On a smaller scale, something similar has happened with "Speed Racer" -- though at least the "hey, it wasn't so bad" responses were based on personal expectations (those marketing department nightmares known as people's "gut feelings") -- or seeing reviews (or review ratings) -- and not rooted in speculation about what somebody else's opinions might be in the future (like the review date). This summary of viewer responses by Peter Sciretta at slashfilm.com is typical:

I saw the film with a group of five people, and the resulting opinions were across the board. One of the guys expected to hate it and ended up loving it. And for another one of my friends, it was the complete opposite. Speaking for myself, I was expecting very little going into the screening, and I had a lot more fun than I ever could have expected.

Yep. That's what happens. Some politicians have based their entire careers on setting low expectations, just so they look better by comparison. It works.

 

You know, of course, that none of this has anything to do with "Indiana Jones and the Kingdom of the Crystal Skull," yes? I haven't seen it. I chose not to attend my local Sunday screening for various reasons (mainly because I felt no personal or professional need to see it immediately, though I will probably get around to it eventually), but I believe Roger Ebert is sincere in his enthusiasm for the film, just as I believe Manohla Dargis is honest about her assessment when she writes (in her Cannes coverage -- not an official New York Times review) that the "pumped-up crowd... cheered more enthusiastically during the opening credits than it did at the end":

Whether the audience was disappointed or just wrung out by the two hours of chase sequences and noise is probably less relevant than that so many of us dutifully filled the theater, which of course is the scenario that Paramount Pictures hopes to replicate worldwide when the movie opens across the globe on Thursday.

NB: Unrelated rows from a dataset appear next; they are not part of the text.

/-! The master (R336, R338, R343, R346, R347). -/

/-- The bytes of data frame k for the next sweep (R338). -/
def State.nextData (s : State) (k : Nat) : List Byte :=
  let sent := takePad s.ring.conf.frameLen (nth [] s.ring.image (k - 1))
  let a := (s.ring.backA.find? fun x => x.1 == k).map fun x => x.2
  let b := (s.ring.backB.find? fun x => x.1 == k).map fun x => x.2
  match a, b with
  | some a, some b =>
    if s.ring.wrapped then (List.range sent.length).map fun i => if nth 0#8 a i ≠ nth 0#8 sent i then nth 0#8 a i else nth 0#8 b i
    else takePad s.ring.conf.frameLen a
  | some a, none => takePad s.ring.conf.frameLen a
  | none, some b => if s.ring.wrapped then takePad s.ring.conf.frameLen b else sent
  | none, none => sent

/-- A sweep leaves now: the head, and the data frames right behind it (R336). -/
def State.startSweep (s : State) : State :=
  let nfr := s.ring.conf.frames
  let ph := s.headPhase
  let image := (List.range (nfr - 1)).map fun i => s.nextData (i + 1)
  let own := s.lamp.num 0x2100 9 0
  let h : HeadFrame :=
    { sa := nodeSa, dir := false, fcsOk := true, wrap := false, master := BitVec.ofNat 12 s.ring.conf.nodeId, epoch := s.ring.epoch, sweep := s.ring.sweep + 1#32, nfr := nfr,
      expDig := BitVec.ofNat 64 (if own ≠ 0 then own else s.lamp.prefix'), rAngle := ph.1, rTurn := ph.2.1, delay := 0#64,
      standby := BitVec.ofNat 16 s.ring.conf.standbyId, period := BitVec.ofNat 32 s.ring.conf.period, phValid := ph.2.2, wrapped := s.ring.wrapped,
      present := List.replicate 512 0#8, consist := List.replicate 512 0#8, dup := false, res := 0#64 }
  let data := (List.range image.length).map fun i =>
    RingOut.data true s.ring.wrapped { sa := nodeSa, master := h.master, epoch := h.epoch, nfr := nfr, fcsOk := true, wrap := false, sweep := h.sweep, fidx := i + 1, payload := nth [] image i }
  (RingOut.head true s.ring.wrapped h :: data).foldl (fun (s : State) o => s.send o) { s with ring := { s.ring with
    sweeping := true, master := h.master, sweep := h.sweep, image := image, backA := [], backB := [], headAt := some s.lamp.time, heads := 0, late := false,
    due := if s.ring.wrapped then 2 * nfr else nfr, phValid := ph.2.2, outs := [] } }

/-- SWEEP: at the next multiple of PERIOD; the master of subindex 02 begins on a ring where no sweep has arrived within 3.25 × PERIOD of its joining
(R346). While frames of the sweep before are out, OVERRUN counts and the sweep waits for them; frames that are still out a PERIOD later are
taken as lost (DESIGN CHOICE, log 65). -/
def execSweep (s : State) : Host.Outcome State Fault Refusal :=
  let s' := s.latch
  let c := s'.ring.conf
  let t := (s.lamp.time / (3000 * c.period) + 1) * (3000 * c.period)
  let begins : Bool := !s.ring.sweeping && c.nodeId == c.masterId && s.ring.last.isNone && s.ring.headAt.isNone && decide (s.ring.joined + 9750 * c.period ≤ t)
  if c.nodeId = 0xFFFF ∨ !s.ring.bypHold ∨ !(s.ring.sweeping || begins) then .next s else
  let s := { s' with lamp := { s.lamp with time := t } }
  if s.ring.due = 0 then .next s.startSweep else
  let s := s.nodeCount 16
  if s.ring.late then .next s.startSweep else .next { s with ring := { s.ring with late := true } }

/-- A frame of the sweep has returned; a sweep that waits starts 2 µs after the last one (R336). -/
def State.oneBack (s : State) : State :=
  let s := { s with ring := { s.ring with due := s.ring.due - 1 } }
  if s.ring.late ∧ s.ring.due = 0 then ({ s with lamp := { s.lamp with time := s.lamp.time + 6000 } } : State).startSweep else s

/-- DATA_FRAME: insert and extract bindings of the copy of the sweep being processed; at the master, the frame has returned (R337, R338). -/
def execDataFrame (port : RingPort) (f : DataFrame) (s : State) : Host.Outcome State Fault Refusal :=
  if !s.hears port then .next s else
  if f.cut then .next (s.dropCut port) else
  let s := s.noteFrame port f.fcsOk f.marked f.waited
  let ok := good f.fcsOk f.marked
  let home : Bool := s.ring.sweeping && f.sweep == s.ring.sweep && f.master == s.ring.master
  let mine : Bool := s.ring.conf.nodeId != 0xFFFF && !f.wrap && port == s.ring.port && s.ring.last == some (f.sweep, f.master)
  let p := if mine then s.inserts f.fidx f.payload else f.payload
  let s := if mine && ok then s.extracts f else s
  if home then
    let r := s.ring
    let r := if !ok then r else if copyA port f.wrap then { r with backA := spPut r.backA f.fidx p } else { r with backB := spPut r.backB f.fidx p }
    .next ({ s with ring := r } : State).oneBack
  else
    let (out, wrap) := s.ring.onward port
    .next (s.send (.data (out == .a) (out == .b) { f with payload := p, wrap := f.wrap || wrap, marked := !ok }))

def orBytes (a b : List Byte) : List Byte := (List.range 512).map fun i => nth 0#8 a i ||| nth 0#8 b i

/-- HEAD_RETURN: bitmaps, counts and DUP are published; two copies are ORed (R343, R349); WRAP decides whether two are sent (R346). The master
processes the first copy without WRAP, as every node does (R337). -/
def execHeadReturn (port : RingPort) (h : HeadFrame) (ns : Nat) (s : State) : Host.Outcome State Fault Refusal :=
  let id := s.ring.conf.nodeId
  if !s.hears port ∨ !s.ring.sweeping ∨ h.master.toNat ≠ id ∨ h.sweep ≠ s.ring.sweep then .next s else
  if h.cut then .next (s.dropCut port) else
  let s := s.noteFrame port h.fcsOk h.marked h.waited
  if !good h.fcsOk h.marked then .next s.oneBack else
  let mine : Bool := !h.wrap && s.ring.last != some (h.sweep, h.master)
  let first := s.ring.heads == 0
  let present := if mine then bitPut h.present id else takePad 512 h.present
  let consist := if mine && s.lamp.consistent h then bitPut h.consist id else takePad 512 h.consist
  let dup := h.dup || (mine && bitGet h.present id)
  let s := if mine then s.takeHead port h else s
  let wrapped := if h.wrap && copyA port h.wrap == (port == .a) then true else if !h.wrap && port == .b then false else s.ring.wrapped
  .next ({ s with ring := { s.ring with
    present := if first then present else orBytes s.ring.present present, consist := if first then consist else orBytes s.ring.consist consist,
    dup := dup || (!first && s.ring.dup), thead := ns, wrapped := wrapped, missed := 0, heads := s.ring.heads + 1 } } : State).oneBack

I’ll have more to say on the movie then, by which point it will already have been thoroughly masticated, spit out and chewed all over again in the media that has already sunk its little teeth into Indy’s tired body with early negative notices. I was bored out of my mind while watching the movie, which makes me think that Steven Spielberg was terribly bored while directing it. But that’s a germ of an idea that I would like to actually contemplate for a few days.

I know what she means. Rare indeed is the contemporary action or epic/fantasy spectacular that doesn't bore me out of my crystal skull (exceptions: "The Bourne Supremacy," "The Descent" (2006), "Casino Royale" (2007) come to mind -- but very little else, really, since 1981's "Mad Max 2: The Road Warrior," which made "Raiders" look like a Tonka toy.)

Now, I think Spielberg is a movie genius (and "Close Encounters" and "E.T." are masterpieces about the language of film, written in light), but the idea of him making a fourth "Indiana Jones" movie does not excite me even a little bit. One of the masters of the medium has now devoted roughly one sixth of his feature-film output to Indiana Jones movies. Meanwhile he could have been exploring new territory, as he did with "A.I. Artificial Intelligence," "Always," "Munich"... Spielberg is reportedly doing a "Tintin" adaptation next, and that I want to see. He hasn't already made one three times before and, as an admirer of his work, I appreciate that.